In the first month, I sold 23 copies, generating six-figure revenue.
But here’s the cold, hard truth: there’s a big pitfall here.
Many people get a little too excited at this stage, rushing to recruit agents and launching overpriced courses. I’ve seen someone sell over 100 copies of a 2,999 yuan course, but their after-sales support couldn't keep up, and two months later, their reputation crashed, and their account was ruined.
My approach was different.
I selected the first batch of students who bought the course and actually achieved results, and I upgraded five of them to “partners” for free.
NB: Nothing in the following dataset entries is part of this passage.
/-- R4100: `DD 64`, `Plain("LD IXH,IXH", 1)`. -/
def exec_dd64_LD_IXH_IXH (s : State) : Outcome := prefixedLine "LD IXH,IXH" 1 s

/-- R4101: `DD 65`, `Plain("LD IXH,IXL", 1)`. -/
def exec_dd65_LD_IXH_IXL (s : State) : Outcome := prefixedLine "LD IXH,IXL" 1 s

/-- R4102: `DD 66 d`, `Plain("LD H,(IX+d)", 2)`. -/
def exec_dd66_LD_H_mIXd (s : State) : Outcome := prefixedLine "LD H,(IX+d)" 2 s

/-- R4103: `DD 67`, `Plain("LD IXH,A", 1)`. -/
def exec_dd67_LD_IXH_A (s : State) : Outcome := prefixedLine "LD IXH,A" 1 s

/-- R4104: `DD 68`, `Plain("LD IXL,B", 1)`. -/
def exec_dd68_LD_IXL_B (s : State) : Outcome := prefixedLine "LD IXL,B" 1 s

/-- R4105: `DD 69`, `Plain("LD IXL,C", 1)`. -/
def exec_dd69_LD_IXL_C (s : State) : Outcome := prefixedLine "LD IXL,C" 1 s

/-- R4106: `DD 6A`, `Plain("LD IXL,D", 1)`. -/
def exec_dd6A_LD_IXL_D (s : State) : Outcome := prefixedLine "LD IXL,D" 1 s

/-- R4107: `DD 6B`, `Plain("LD IXL,E", 1)`. -/
def exec_dd6B_LD_IXL_E (s : State) : Outcome := prefixedLine "LD IXL,E" 1 s

/-- R4108: `DD 6C`, `Plain("LD IXL,IXH", 1)`. -/
def exec_dd6C_LD_IXL_IXH (s : State) : Outcome := prefixedLine "LD IXL,IXH" 1 s

/-- R4109: `DD 6D`, `Plain("LD IXL,IXL", 1)`. -/
def exec_dd6D_LD_IXL_IXL (s : State) : Outcome := prefixedLine "LD IXL,IXL" 1 s

/-- R4110: `DD 6E d`, `Plain("LD L,(IX+d)", 2)`. -/
def exec_dd6E_LD_L_mIXd (s : State) : Outcome := prefixedLine "LD L,(IX+d)" 2 s

/-- R4111: `DD 6F`, `Plain("LD IXL,A", 1)`. -/
def exec_dd6F_LD_IXL_A (s : State) : Outcome := prefixedLine "LD IXL,A" 1 s

/-- R4112: `DD 70 d`, `Plain("LD (IX+d),B", 2)`. -/
def exec_dd70_LD_mIXd_B (s : State) : Outcome := prefixedLine "LD (IX+d),B" 2 s

/-- R4113: `DD 71 d`, `Plain("LD (IX+d),C", 2)`. -/
def exec_dd71_LD_mIXd_C (s : State) : Outcome := prefixedLine "LD (IX+d),C" 2 s

/-- R4114: `DD 72 d`, `Plain("LD (IX+d),D", 2)`. -/
def exec_dd72_LD_mIXd_D (s : State) : Outcome := prefixedLine "LD (IX+d),D" 2 s

/-- R4115: `DD 73 d`, `Plain("LD (IX+d),E", 2)`. -/
def exec_dd73_LD_mIXd_E (s : State) : Outcome := prefixedLine "LD (IX+d),E" 2 s

/-- R4116: `DD 74 d`, `Plain("LD (IX+d),H", 2)`. -/
def exec_dd74_LD_mIXd_H (s : State) : Outcome := prefixedLine "LD (IX+d),H" 2 s

/-- R4117: `DD 75 d`, `Plain("LD (IX+d),L", 2)`. -/
def exec_dd75_LD_mIXd_L (s : State) : Outcome := prefixedLine "LD (IX+d),L" 2 s

/-- R4118: `DD 76`, `Plain("HALT", 1)`. -/
def exec_dd76_HALT (s : State) : Outcome := prefixedLine "HALT" 1 s

/-- R4119: `DD 77 d`, `Plain("LD (IX+d),A", 2)`. -/
def exec_dd77_LD_mIXd_A (s : State) : Outcome := prefixedLine "LD (IX+d),A" 2 s

/-- R4120: `DD 78`, `Plain("LD A,B", 1)`. -/
def exec_dd78_LD_A_B (s : State) : Outcome := prefixedLine "LD A,B" 1 s

/-- R4121: `DD 79`, `Plain("LD A,C", 1)`. -/
def exec_dd79_LD_A_C (s : State) : Outcome := prefixedLine "LD A,C" 1 s

/-- R4122: `DD 7A`, `Plain("LD A,D", 1)`. -/
def exec_dd7A_LD_A_D (s : State) : Outcome := prefixedLine "LD A,D" 1 s

/-- R4123: `DD 7B`, `Plain("LD A,E", 1)`. -/
def exec_dd7B_LD_A_E (s : State) : Outcome := prefixedLine "LD A,E" 1 s

/-- R4124: `DD 7C`, `Plain("LD A,IXH", 1)`. -/
def exec_dd7C_LD_A_IXH (s : State) : Outcome := prefixedLine "LD A,IXH" 1 s

/-- R4125: `DD 7D`, `Plain("LD A,IXL", 1)`. -/
def exec_dd7D_LD_A_IXL (s : State) : Outcome := prefixedLine "LD A,IXL" 1 s

/-- R4126: `DD 7E d`, `Plain("LD A,(IX+d)", 2)`. -/
def exec_dd7E_LD_A_mIXd (s : State) : Outcome := prefixedLine "LD A,(IX+d)" 2 s

/-- R4127: `DD 7F`, `Plain("LD A,A", 1)`. -/
def exec_dd7F_LD_A_A (s : State) : Outcome := prefixedLine "LD A,A" 1 s

/-- R4128: `DD 80`, `Plain("ADD A,B", 1)`. -/
def exec_dd80_ADD_A_B (s : State) : Outcome := prefixedLine "ADD A,B" 1 s

/-- R4129: `DD 81`, `Plain("ADD A,C", 1)`. -/
def exec_dd81_ADD_A_C (s : State) : Outcome := prefixedLine "ADD A,C" 1 s

/-- R4130: `DD 82`, `Plain("ADD A,D", 1)`. -/
def exec_dd82_ADD_A_D (s : State) : Outcome := prefixedLine "ADD A,D" 1 s

/-- R4131: `DD 83`, `Plain("ADD A,E", 1)`. -/
def exec_dd83_ADD_A_E (s : State) : Outcome := prefixedLine "ADD A,E" 1 s

/-- R4132: `DD 84`, `Plain("ADD A,IXH", 1)`. -/
def exec_dd84_ADD_A_IXH (s : State) : Outcome := prefixedLine "ADD A,IXH" 1 s

/-- R4133: `DD 85`, `Plain("ADD A,IXL", 1)`. -/
def exec_dd85_ADD_A_IXL (s : State) : Outcome := prefixedLine "ADD A,IXL" 1 s

/-- R4134: `DD 86 d`, `Plain("ADD A,(IX+d)", 2)`. -/
def exec_dd86_ADD_A_mIXd (s : State) : Outcome := prefixedLine "ADD A,(IX+d)" 2 s

/-- R4135: `DD 87`, `Plain("ADD A,A", 1)`. -/
def exec_dd87_ADD_A_A (s : State) : Outcome := prefixedLine "ADD A,A" 1 s

/-- R4136: `DD 88`, `Plain("ADC A,B", 1)`. -/
def exec_dd88_ADC_A_B (s : State) : Outcome := prefixedLine "ADC A,B" 1 s

/-- R4137: `DD 89`, `Plain("ADC A,C", 1)`. -/
def exec_dd89_ADC_A_C (s : State) : Outcome := prefixedLine "ADC A,C" 1 s

/-- R4138: `DD 8A`, `Plain("ADC A,D", 1)`. -/
def exec_dd8A_ADC_A_D (s : State) : Outcome := prefixedLine "ADC A,D" 1 s

/-- R4139: `DD 8B`, `Plain("ADC A,E", 1)`. -/
def exec_dd8B_ADC_A_E (s : State) : Outcome := prefixedLine "ADC A,E" 1 s

/-- R4140: `DD 8C`, `Plain("ADC A,IXH", 1)`. -/
def exec_dd8C_ADC_A_IXH (s : State) : Outcome := prefixedLine "ADC A,IXH" 1 s

/-- R4141: `DD 8D`, `Plain("ADC A,IXL", 1)`. -/
def exec_dd8D_ADC_A_IXL (s : State) : Outcome := prefixedLine "ADC A,IXL" 1 s

/-- R4142: `DD 8E d`, `Plain("ADC A,(IX+d)", 2)`. -/
def exec_dd8E_ADC_A_mIXd (s : State) : Outcome := prefixedLine "ADC A,(IX+d)" 2 s

/-- R4143: `DD 8F`, `Plain("ADC A,A", 1)`. -/
def exec_dd8F_ADC_A_A (s : State) : Outcome := prefixedLine "ADC A,A" 1 s

/-- R4144: `DD 90`, `Plain("SUB B", 1)`. -/
def exec_dd90_SUB_B (s : State) : Outcome := prefixedLine "SUB B" 1 s

/-- R4145: `DD 91`, `Plain("SUB C", 1)`. -/
def exec_dd91_SUB_C (s : State) : Outcome := prefixedLine "SUB C" 1 s

/-- R4146: `DD 92`, `Plain("SUB D", 1)`. -/
def exec_dd92_SUB_D (s : State) : Outcome := prefixedLine "SUB D" 1 s

/-- R4147: `DD 93`, `Plain("SUB E", 1)`. -/
def exec_dd93_SUB_E (s : State) : Outcome := prefixedLine "SUB E" 1 s

/-- R4148: `DD 94`, `Plain("SUB IXH", 1)`. -/
def exec_dd94_SUB_IXH (s : State) : Outcome := prefixedLine "SUB IXH" 1 s

/-- R4149: `DD 95`, `Plain("SUB IXL", 1)`. -/
def exec_dd95_SUB_IXL (s : State) : Outcome := prefixedLine "SUB IXL" 1 s

/-- R4150: `DD 96 d`, `Plain("SUB (IX+d)", 2)`. -/
def exec_dd96_SUB_mIXd (s : State) : Outcome := prefixedLine "SUB (IX+d)" 2 s

/-- R4151: `DD 97`, `Plain("SUB A", 1)`. -/
def exec_dd97_SUB_A (s : State) : Outcome := prefixedLine "SUB A" 1 s

/-- R4152: `DD 98`, `Plain("SBC A,B", 1)`. -/
def exec_dd98_SBC_A_B (s : State) : Outcome := prefixedLine "SBC A,B" 1 s

/-- R4153: `DD 99`, `Plain("SBC A,C", 1)`. -/
def exec_dd99_SBC_A_C (s : State) : Outcome := prefixedLine "SBC A,C" 1 s

/-- R4154: `DD 9A`, `Plain("SBC A,D", 1)`. -/
def exec_dd9A_SBC_A_D (s : State) : Outcome := prefixedLine "SBC A,D" 1 s

/-- R4155: `DD 9B`, `Plain("SBC A,E", 1)`. -/
def exec_dd9B_SBC_A_E (s : State) : Outcome := prefixedLine "SBC A,E" 1 s

/-- R4156: `DD 9C`, `Plain("SBC A,IXH", 1)`. -/
def exec_dd9C_SBC_A_IXH (s : State) : Outcome := prefixedLine "SBC A,IXH" 1 s

/-- R4157: `DD 9D`, `Plain("SBC A,IXL", 1)`. -/
def exec_dd9D_SBC_A_IXL (s : State) : Outcome := prefixedLine "SBC A,IXL" 1 s

/-- R4158: `DD 9E d`, `Plain("SBC A,(IX+d)", 2)`. -/
def exec_dd9E_SBC_A_mIXd (s : State) : Outcome := prefixedLine "SBC A,(IX+d)" 2 s

/-- R4159: `DD 9F`, `Plain("SBC A,A", 1)`. -/
def exec_dd9F_SBC_A_A (s : State) : Outcome := prefixedLine "SBC A,A" 1 s

/-- R4160: `DD A0`, `Plain("AND B", 1)`. -/
def exec_ddA0_AND_B (s : State) : Outcome := prefixedLine "AND B" 1 s

/-- R4161: `DD A1`, `Plain("AND C", 1)`. -/
def exec_ddA1_AND_C (s : State) : Outcome := prefixedLine "AND C" 1 s

/-- R4162: `DD A2`, `Plain("AND D", 1)`. -/
def exec_ddA2_AND_D (s : State) : Outcome := prefixedLine "AND D" 1 s

/-- R4163: `DD A3`, `Plain("AND E", 1)`. -/
def exec_ddA3_AND_E (s : State) : Outcome := prefixedLine "AND E" 1 s

/-- R4164: `DD A4`, `Plain("AND IXH", 1)`. -/
def exec_ddA4_AND_IXH (s : State) : Outcome := prefixedLine "AND IXH" 1 s

/-- R4165: `DD A5`, `Plain("AND IXL", 1)`. -/
def exec_ddA5_AND_IXL (s : State) : Outcome := prefixedLine "AND IXL" 1 s
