/-- R3068: `ED 44`, `Plain("NEG", 1)`. -/
def exec_ed44_NEG (s : State) : Outcome := prefixedLine "NEG" 1 s

/-- R3069: `ED 45`, `Plain("RETN", 1)`. -/
def exec_ed45_RETN (s : State) : Outcome := prefixedLine "RETN" 1 s

/-- R3070: `ED 46`, `Plain("IM 0", 1)`. -/
def exec_ed46_IM_0 (s : State) : Outcome := prefixedLine "IM 0" 1 s

/-- R3071: `ED 47`, `Plain("LD I,A", 1)`. -/
def exec_ed47_LD_I_A (s : State) : Outcome := prefixedLine "LD I,A" 1 s

/-- R3072: `ED 48`, `Plain("IN C,(C)", 1)`. -/
def exec_ed48_IN_C_mC (s : State) : Outcome := prefixedLine "IN C,(C)" 1 s

/-- R3073: `ED 49`, `Plain("OUT (C),C", 1)`. -/
def exec_ed49_OUT_mC_C (s : State) : Outcome := prefixedLine "OUT (C),C" 1 s

/-- R3074: `ED 4A`, `Plain("ADC HL,BC", 1)`. -/
def exec_ed4A_ADC_HL_BC (s : State) : Outcome := prefixedLine "ADC HL,BC" 1 s

/-- R3075: `ED 4B lo hi`, `Plain("LD BC,(nn)", 3)`. -/
def exec_ed4B_LD_BC_mnn (s : State) : Outcome := prefixedLine "LD BC,(nn)" 3 s

/-- R3076: `ED 4C`, `Plain("NEG", 1)`. -/
def exec_ed4C_NEG (s : State) : Outcome := prefixedLine "NEG" 1 s

/-- R3077: `ED 4D`, `Plain("RETI", 1)`. -/
def exec_ed4D_RETI (s : State) : Outcome := prefixedLine "RETI" 1 s

/-- R3078: `ED 4E`, `Plain("IM 0", 1)`. -/
def exec_ed4E_IM_0 (s : State) : Outcome := prefixedLine "IM 0" 1 s

/-- R3079: `ED 4F`, `Plain("LD R,A", 1)`. -/
def exec_ed4F_LD_R_A (s : State) : Outcome := prefixedLine "LD R,A" 1 s

/-- R3080: `ED 50`, `Plain("IN D,(C)", 1)`. -/
def exec_ed50_IN_D_mC (s : State) : Outcome := prefixedLine "IN D,(C)" 1 s

/-- R3081: `ED 51`, `Plain("OUT (C),D", 1)`. -/
def exec_ed51_OUT_mC_D (s : State) : Outcome := prefixedLine "OUT (C),D" 1 s

/-- R3082: `ED 52`, `Plain("SBC HL,DE", 1)`. -/
def exec_ed52_SBC_HL_DE (s : State) : Outcome := prefixedLine "SBC HL,DE" 1 s

/-- R3083: `ED 53 lo hi`, `Plain("LD (nn),DE", 3)`. -/
def exec_ed53_LD_mnn_DE (s : State) : Outcome := prefixedLine "LD (nn),DE" 3 s

/-- R3084: `ED 54`, `Plain("NEG", 1)`. -/
def exec_ed54_NEG (s : State) : Outcome := prefixedLine "NEG" 1 s

/-- R3085: `ED 55`, `Plain("RETN", 1)`. -/
def exec_ed55_RETN (s : State) : Outcome := prefixedLine "RETN" 1 s

/-- R3086: `ED 56`, `Plain("IM 1", 1)`. -/
def exec_ed56_IM_1 (s : State) : Outcome := prefixedLine "IM 1" 1 s

/-- R3087: `ED 57`, `Plain("LD A,I", 1)`. -/
def exec_ed57_LD_A_I (s : State) : Outcome := prefixedLine "LD A,I" 1 s

/-- R3088: `ED 58`, `Plain("IN E,(C)", 1)`. -/
def exec_ed58_IN_E_mC (s : State) : Outcome := prefixedLine "IN E,(C)" 1 s

/-- R3089: `ED 59`, `Plain("OUT (C),E", 1)`. -/
def exec_ed59_OUT_mC_E (s : State) : Outcome := prefixedLine "OUT (C),E" 1 s

/-- R3090: `ED 5A`, `Plain("ADC HL,DE", 1)`. -/
def exec_ed5A_ADC_HL_DE (s : State) : Outcome := prefixedLine "ADC HL,DE" 1 s

/-- R3091: `ED 5B lo hi`, `Plain("LD DE,(nn)", 3)`. -/
def exec_ed5B_LD_DE_mnn (s : State) : Outcome := prefixedLine "LD DE,(nn)" 3 s

/-- R3092: `ED 5C`, `Plain("NEG", 1)`. -/
def exec_ed5C_NEG (s : State) : Outcome := prefixedLine "NEG" 1 s
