-- ==== Sys2Proof/Machine/Dispatch.lean ====
section
/-! DEFINITION. The dispatch from each instruction to its meaning, one arm for each table entry. -/

namespace Sys2Proof.Machine
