theorem LineRow.isLine_of_stands {r : LineRow} (h : r.stands = true) (ph : String) :
    IsLine ((defaultTables ph).lookup r.instr.entry.table r.instr.entry.index) r.mnemonic r.length :=
  .inl (lookup_plain_of_default.mpr (beq_iff_eq.mp h))

theorem LineRow.length_pos_of_stands {r : LineRow} (h : r.stands = true) : 0 < r.length :=
  (lengthInRange_iff.mp (lengthInRange_of_isLine_default (r.isLine_of_stands h "NOP"))).1

/-- Whether an entry with a text of the family is one of the rows. -/
def familyCheck (inFamily : String → Bool) (rows : List LineRow) (t : TableId) (b : Byte) : Descriptor → Bool
  | .plain m L => !inFamily m || (rowAt t b).any fun i => rows.contains ⟨i, m, L⟩
  | .placeholder _ _ | .prefixTo _ | .displacedPrefixTo _ => true

theorem mem_of_everyEntry_familyCheck {inFamily : String → Bool} {rows : List LineRow}
    (h : everyEntry (familyCheck inFamily rows) = true) {ph : String} {i : Instr} {m : String} {L : Nat}
    (hl : (defaultTables ph).lookup i.entry.table i.entry.index = some (.plain m L)) (hm : inFamily m = true) :
    ⟨i, m, L⟩ ∈ rows := by
  have hcheck := check_of_everyEntry h (lookup_plain_of_default.mp hl)
  simpa [familyCheck, hm, rowAt_entry] using hcheck

theorem controlPrimary_stands : (controlPrimary.all fun r => r.stands && r.instr.entry.table == .primary) = true := by
  decide +kernel

theorem controlPrefixed_stands : (controlPrefixed.all fun r => r.stands && r.instr.entry.table.isSecondary) = true := by
  decide +kernel

theorem systemPrimary_stands : (systemPrimary.all fun r => r.stands && r.instr.entry.table == .primary) = true := by
  decide +kernel

theorem systemPrefixed_stands : (systemPrefixed.all fun r => r.stands && r.instr.entry.table.isSecondary) = true := by
  decide +kernel

theorem everyEntry_control :
    everyEntry (familyCheck isControlTransfer (controlPrimary ++ controlPrefixed)) = true := by
  decide +kernel

theorem everyEntry_system :
    everyEntry (familyCheck isSystemInstruction (systemPrimary ++ systemPrefixed)) = true := by
  decide +kernel

theorem exec_of_mem_primary_rows {rows : List LineRow}
    (h : (rows.all fun r => r.stands && r.instr.entry.table == .primary) = true) {r : LineRow} (hr : r ∈ rows) {s : State}
    (hfits : s.off + r.length ≤ s.size) :
    exec r.instr s = .next (s.afterLine r.length r.mnemonic (s.operandAt (s.off + 1) r.length)) := by
  obtain ⟨hstands, ht⟩ := Bool.and_eq_true_iff.mp (List.all_eq_true.mp h r hr)
  rw [exec_of_isLine (r.isLine_of_stands hstands s.placeholder), beq_iff_eq.mp ht]
  exact primaryLine_complete _ (r.length_pos_of_stands hstands) hfits

theorem exec_of_mem_prefixed_rows {rows : List LineRow}
    (h : (rows.all fun r => r.stands && r.instr.entry.table.isSecondary) = true) {r : LineRow} (hr : r ∈ rows) {s : State}
    (hfits : s.off + (r.length + 1) ≤ s.size) :
    exec r.instr s = .next (s.afterLine (r.length + 1) r.mnemonic (s.operandAt (s.off + 2) r.length)) := by
  obtain ⟨hstands, ht⟩ := Bool.and_eq_true_iff.mp (List.all_eq_true.mp h r hr)
  rw [exec_of_isLine (r.isLine_of_stands hstands s.placeholder), entryLine_of_isSecondary ht]
  exact prefixedLine_complete _ (r.length_pos_of_stands hstands) hfits

/-- Settles O36: the rows stand in the tables, so their meanings are lines, and every text of the family was looked up. -/
theorem controlTransferOnlyAdvances : Obligations.ControlTransferOnlyAdvances :=
  ⟨fun _ hr _ => exec_of_mem_primary_rows controlPrimary_stands hr,
    fun _ hr _ => exec_of_mem_prefixed_rows controlPrefixed_stands hr,
    fun _ _ _ _ => mem_of_everyEntry_familyCheck everyEntry_control⟩

/-- Settles O37, as for the control transfers. -/
theorem systemInstructionsAreLines : Obligations.SystemInstructionsAreLines :=
  ⟨fun _ hr _ => exec_of_mem_primary_rows systemPrimary_stands hr,
    fun _ hr _ => exec_of_mem_prefixed_rows systemPrefixed_stands hr,
    fun _ _ _ _ => mem_of_everyEntry_familyCheck everyEntry_system⟩

end Sys2Proof.Machine
end

section
/-! PROOFS. The text of a line: operands, hexadecimal digits, widths (20_memory.md R52; 40_decoder.md R144, R155). -/

namespace Sys2Proof

theorem toNat_word16 (lo hi : Byte) : (word16 lo hi).toNat = lo.toNat + 256 * hi.toNat := by
  have hlo := lo.isLt
  have hhi := hi.isLt
  have hor := Nat.shiftLeft_add_eq_or_of_lt hlo hi.toNat
  rw [Nat.shiftLeft_eq] at hor
  rw [word16, BitVec.toNat_or, BitVec.toNat_shiftLeft, BitVec.toNat_setWidth, BitVec.toNat_setWidth, Nat.shiftLeft_eq,
    Nat.mod_eq_of_lt (show lo.toNat < 2 ^ 16 by omega), Nat.mod_eq_of_lt (show hi.toNat < 2 ^ 16 by omega),
    Nat.mod_eq_of_lt (show hi.toNat * 2 ^ 8 < 2 ^ 16 by omega), Nat.or_comm, ← hor]
  omega

end Sys2Proof

namespace Sys2Proof.Machine

/-- Settles O43: the two bytes share no bit of the word, so their union is their sum. -/
theorem wordOperandIsLittleEndian : Obligations.WordOperandIsLittleEndian :=
  ⟨toNat_word16, fun _ _ => rfl, by decide⟩

/-- Settles O44: the digits are the remainders by 16 of the value divided by the powers of 16. -/
theorem hexTextHasFixedWidthDigits : Obligations.HexTextHasFixedWidthDigits := by
  refine ⟨fun w => ?_, fun w => ?_, by decide⟩
  · have hw := w.isLt
    exact ⟨w.toNat / 16 / 16 / 16 % 16, w.toNat / 16 / 16 % 16, w.toNat / 16 % 16, w.toNat % 16, by omega, by omega,
      by omega, by omega, by omega, rfl⟩
  · have hw := w.isLt
    exact ⟨w.toNat / 16 % 16, w.toNat % 16, by omega, by omega, by omega, rfl⟩

/-- Settles O45: the operand's text is empty, or ` #` and the digits of its width. -/
theorem lineTextFollowsOperandWidth : Obligations.LineTextFollowsOperandWidth := by
  intro a m v w
  refine ⟨?_, ?_, ?_⟩
  · rw [DecodedLine.text, operandText, String.append_empty]
  · rw [DecodedLine.text, operandText, ← String.append_assoc]
  · rw [DecodedLine.text, operandText, ← String.append_assoc]

end Sys2Proof.Machine
end

section
/-! PROOFS. Several decoders over one table set (60_exceptions.md R211). -/

namespace Sys2Proof.Machine

variable {g : DecoderGroup} {d : Decoder} {k : Nat}

theorem DecoderGroup.runSchedule_tables (g : DecoderGroup) (schedule : List Nat) :
    (g.runSchedule schedule).tables = g.tables := by
  induction schedule generalizing g with
  | nil => rfl
  | cons j js ih => rw [runSchedule, ih, stepAt_tables]

theorem DecoderGroup.runSchedule_placeholder (g : DecoderGroup) (schedule : List Nat) :
    (g.runSchedule schedule).placeholder = g.placeholder := by
  induction schedule generalizing g with
  | nil => rfl
  | cons j js ih => rw [runSchedule, ih, stepAt_placeholder]

theorem DecoderGroup.runSchedule_length (g : DecoderGroup) (schedule : List Nat) :
    (g.runSchedule schedule).decoders.length = g.decoders.length := by
  induction schedule generalizing g with
  | nil => rfl
  | cons j js ih => rw [runSchedule, ih, stepAt_length]

/-- A decoder steps on its own record and the shared tables, which a step of the group leaves. -/
theorem DecoderGroup.state_stepAt (g : DecoderGroup) (j : Nat) (d : Decoder) : (g.stepAt j).state d = g.state d := by
  rw [state, state, stepAt_tables, stepAt_placeholder]

/-- The decoder that steps goes where one step of its run goes. -/
theorem DecoderGroup.stepAt_same (hd : g.decoders[k]? = some d) :
    (g.stepAt k).decoders[k]? = some (runSteps 1 (g.state d)).decoder := by
  by_cases h : ∃ t, step (g.state d) = .next t
  · obtain ⟨t, ht⟩ := h
    obtain ⟨hk, -⟩ := List.getElem?_eq_some_iff.mp hd
    rw [stepAt_of_next hd ht, runSteps_of_step ht, List.getElem?_set_self hk]
    rfl
  · have hno : ∀ t, step (g.state d) ≠ .next t := fun t ht => h ⟨t, ht⟩
    rw [stepAt_of_no_step hd hno, runSteps_of_no_step hno, hd, decoder_state]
They received a higher commission but had strict requirements: they had to produce three new prompt sets weekly and publish examples on their platforms.
Now, I have over 30 such partners.
This is the true barrier: it’s not about how good your prompts are, but how many people you can get to help you share images and reach wider audiences.
Last month, I did some calculations: prompt package revenue only accounted for 30%, the course for 40%, and partner commissions for 30%. But the most important part? My example images reach at least 500,000 people daily across Douyin, Xiaohongshu, and video platforms.
As users scroll, they see our images. The more they see, the more they think, “Wow, this AI photography really looks good.”
That's how aesthetic authority is built.
But I have to be honest: there’s no permanent moat in this industry. AI tools are evolving every day, and a prompt that works today could be obsolete tomorrow.
The only real moat is your speed.
You have to test new styles faster, cover new platforms quicker, and turn user feedback into product iterations swiftly. Speed is everything.
One last heartfelt piece of advice:
If you’re still collecting prompt files, hoarding 10GB without ever posting a single image, you’re wasting your time.
Starting today, pick a style that resonates with you (be it ancient, cyberpunk, or baby photography), generate 9 images, price them at 19.9 yuan, and put them out there to see what happens.
You’ll either make money or get real user feedback. Either outcome is better than just stockpiling prompts.
Stop hoarding—start sharing. If you don’t post today, someone else will use your style to make money tomorrow.